Тот выбивал трубку в камин, – видимо, поэтому и расслышал не сразу.
– Наверное, вернется, когда допишет книгу, – ответил он.
– Лучше всего то, что они любят друг друга до умопомрачения, – воскликнула Зоуи, и Диана увидела, каким влюбленным взглядом окинул ее Руперт. «И они влюблены», – подумала она. На самом деле. Ею на миг овладела зависть.
В воскресенье вечером, когда они остались одни, Эдвард предупредил:
– Насчет этой свадьбы не стоит слишком воодушевляться.
– Я и не думала, но почему? По-моему, очень радостное событие.
– Боюсь, присутствовать на нем мы не будем.
– А что такого? Я уже со всеми познакомилась, меня, кажется, приняли.
– Потому что Хью хочет пригласить Вилли. Вот почему. Вилли заботилась о Сибил, когда та умирала, и Хью этого не забыл.
– А-а. Это значит, что он не желает со мной знакомиться?
– Не знаю. Может быть. Кое в чем он упрям как черт. Между нами есть и другие разногласия. Не только ты.
– Рада слышать, – сказала она.
– Да? – Он оскорбился. – Знаешь ведь какие.
Разумеется, она знала. Капиталовложения, Саутгемптон и так далее, и хоть он пытался ей растолковать, все выглядело настолько запутанно, неразрешимо и, в общем-то, довольно скучно, что она забыла, как мысли об этих делах донимают Эдварда.
– Дорогой, прости! Я понимаю, как они тебя тревожат. И жалею только, что ничем не могу помочь.
– Милая, еще как можешь! Я очень люблю тебя, ты же знаешь.
– Знаю. И я тебя люблю.
По возвращении в Лондон оказалось, что с Джоном беда. Из больницы звонили час назад, сообщила миссис Гринэйкр, но когда она дозвонилась в Хоум-Плейс, то узнала, что они уже выехали. Это насчет майора Крессуэлла. Он в Мидлсекской больнице.
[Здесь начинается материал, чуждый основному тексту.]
-- ==== Sys2Proof/Syntax.lean ====
section
/-! DEFINITION. The instructions of FDB: one constructor for each of the 32 rows of spec/opcode_table.json (R111), with
the fields of its encoding (R93, R96, R100, R105). Size and vector operands of the FRP opcodes are not in the
opcode: they come from the size and vector streams when the opcode runs (R104). Likewise the literal bytes of an
LZU instruction are copied from its source, not decoded (R165). -/

namespace Sys2Proof

/-- The four formats with opcode rows (R111); which one applies to a byte is a matter of which unit fetches it. -/
inductive Format where
  | imgm | trie | lz | op
deriving DecidableEq, Repr

inductive Instr where
  /-- `IMG.RAW` (R93, R126): marker byte `m`, any value but 2. -/
  | imgRaw (m : Byte)
  /-- `IMG.LZ` (R93, R126): marker byte 2. -/
  | imgLz
  /-- `LEAF s` (R96, R150). -/
  | leaf (s : Byte)
  /-- `END` (R96, R151). -/
  | endMark
  /-- `NODE v` (R96, R152). -/
  | node (v : Byte)
  /-- `LZA`, `0ddrrrll` and operand byte `o1` (R100, R168). -/
  | lza (d : BitVec 2) (r : BitVec 3) (l : BitVec 2) (o1 : Byte)
  /-- `LZB`, `10rrrrrr` and operand bytes `o1 o2` (R100, R170). -/
  | lzb (r : BitVec 6) (o1 o2 : Byte)
  /-- `LZC`, `110drrll` and operand bytes `o1 o2 o3` (R100, R172). -/
  | lzc (d : BitVec 1) (r : BitVec 2) (l : BitVec 2) (o1 o2 o3 : Byte)
  /-- `LZLIT`, `111nnnnn` with `n <= 27` (R100, R174). -/
  | lzlit (n : BitVec 5)
  /-- `LZEND`, `111111ll` (R100, R176). -/
  | lzend (l : BitVec 2)
  /-- `FLIP` (R201). -/
  | flip
  /-- `ALT1` to `ALT8` (R202 to R209). -/
  | alt1 | alt2 | alt3 | alt4 | alt5 | alt6 | alt7 | alt8
  /-- `ALT.B`, `ALT.H`, `ALT.T` (R210 to R212). -/
  | altB | altH | altT
  /-- `MV2` to `MV8` (R213 to R219). -/
  | mv2 | mv3 | mv4 | mv5 | mv6 | mv7 | mv8
  /-- `MV.B`, `MV.H`, `MV.T` (R220 to R222). -/
  | mvB | mvH | mvT
deriving DecidableEq, Repr

/-- The format of an instruction's row in the opcode table (R111). -/
def Instr.format : Instr → Format
  | .imgRaw _ => .imgm
  | .imgLz => .imgm
  | .leaf _ => .trie
  | .endMark => .trie
  | .node _ => .trie
  | .lza _ _ _ _ => .lz
  | .lzb _ _ _ => .lz
  | .lzc _ _ _ _ _ _ => .lz
  | .lzlit _ => .lz
  | .lzend _ => .lz
  | .flip => .op
  | .alt1 => .op
  | .alt2 => .op
  | .alt3 => .op
  | .alt4 => .op
  | .alt5 => .op
  | .alt6 => .op
  | .alt7 => .op
  | .alt8 => .op
  | .altB => .op
  | .altH => .op
  | .altT => .op
  | .mv2 => .op
  | .mv3 => .op
  | .mv4 => .op
  | .mv5 => .op
  | .mv6 => .op
  | .mv7 => .op
  | .mv8 => .op
  | .mvB => .op
  | .mvH => .op
  | .mvT => .op

end Sys2Proof
end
– Я тебя отвезу, – вызвался Эдвард, и они сразу уехали, даже не позвонив в больницу.
– Как думаешь, он попал в аварию, или?..
– Не знаю, дорогая. Может, у него особенно жестокий приступ малярии.
– Но разве в этом случае все равно стали бы звонить нам?
– Или сердечный приступ, или еще что-нибудь. Бесполезно гадать и тревожиться, мы все равно ничего не знаем. Постараемся доехать поскорее, – дождь снова усилился, но улицы были почти свободны.
– У него передозировка, – сообщила им сестра, – но его, к счастью, вовремя обнаружили. Мы сделали промывание, сейчас ему полегчало. Ваше имя нашли у него в записной книжке, вот и позвонили вам.
Ее проводили в палату. Он лежал в дальнем конце. Эдвард сказал, что подождет за дверью. Возле кровати стоял стул, она села. Он лежал совсем серый, исхудавший, с закрытыми глазами, но открыл их, когда она позвала его по имени.
– Джонни! Это я, Диана.
Вид у него был растерянный.
– Дико виноват, – пробормотал он. – Не знал, как быть. – Она взяла его за руку. Он впился в нее взглядом. – Бесполезно, – продолжал он. – Я просто не могу… найти… Даже на этот раз не справился, да? И вот он я опять. – Он силился улыбнуться, единственная слеза медленно выкатилась из глаза.
Она погладила его по руке.
– Милый Джонни, все хорошо. Я здесь.
– Понимаешь, просто поговорить не с кем. – Он снова зажмурился и продолжал, не открывая глаз: – Вот чем хорош был лагерь: этого добра навалом.
– По-моему, сейчас тебе надо поспать. Завтра я снова приеду, и мы поговорим как следует.
– Вот горемыка. Ужас какой!
С помощью многочисленных вопросов она выяснила, что нет, в компании «Казалет» толку от него было немного; что ему придумали работу, но из этого ничего не вышло. Он все тревожился, не мог понять, что и как должен делать, и приставал к другим с расспросами, отвлекая их. Хью считал, что его надо уволить, но Эдвард уговорил дать ему еще немного времени.
– Вот что я тебе скажу. Почему бы тебе не потолковать насчет него с Рейчел? В таких делах она неплохо разбирается.
Оказалось, и вправду неплохо. Диана позвонила ей, Рейчел приехала в тот же день, они долго беседовали, и Рейчел решила съездить к нему сама.
– Ему, бедному, похоже, слишком одиноко, – определила она.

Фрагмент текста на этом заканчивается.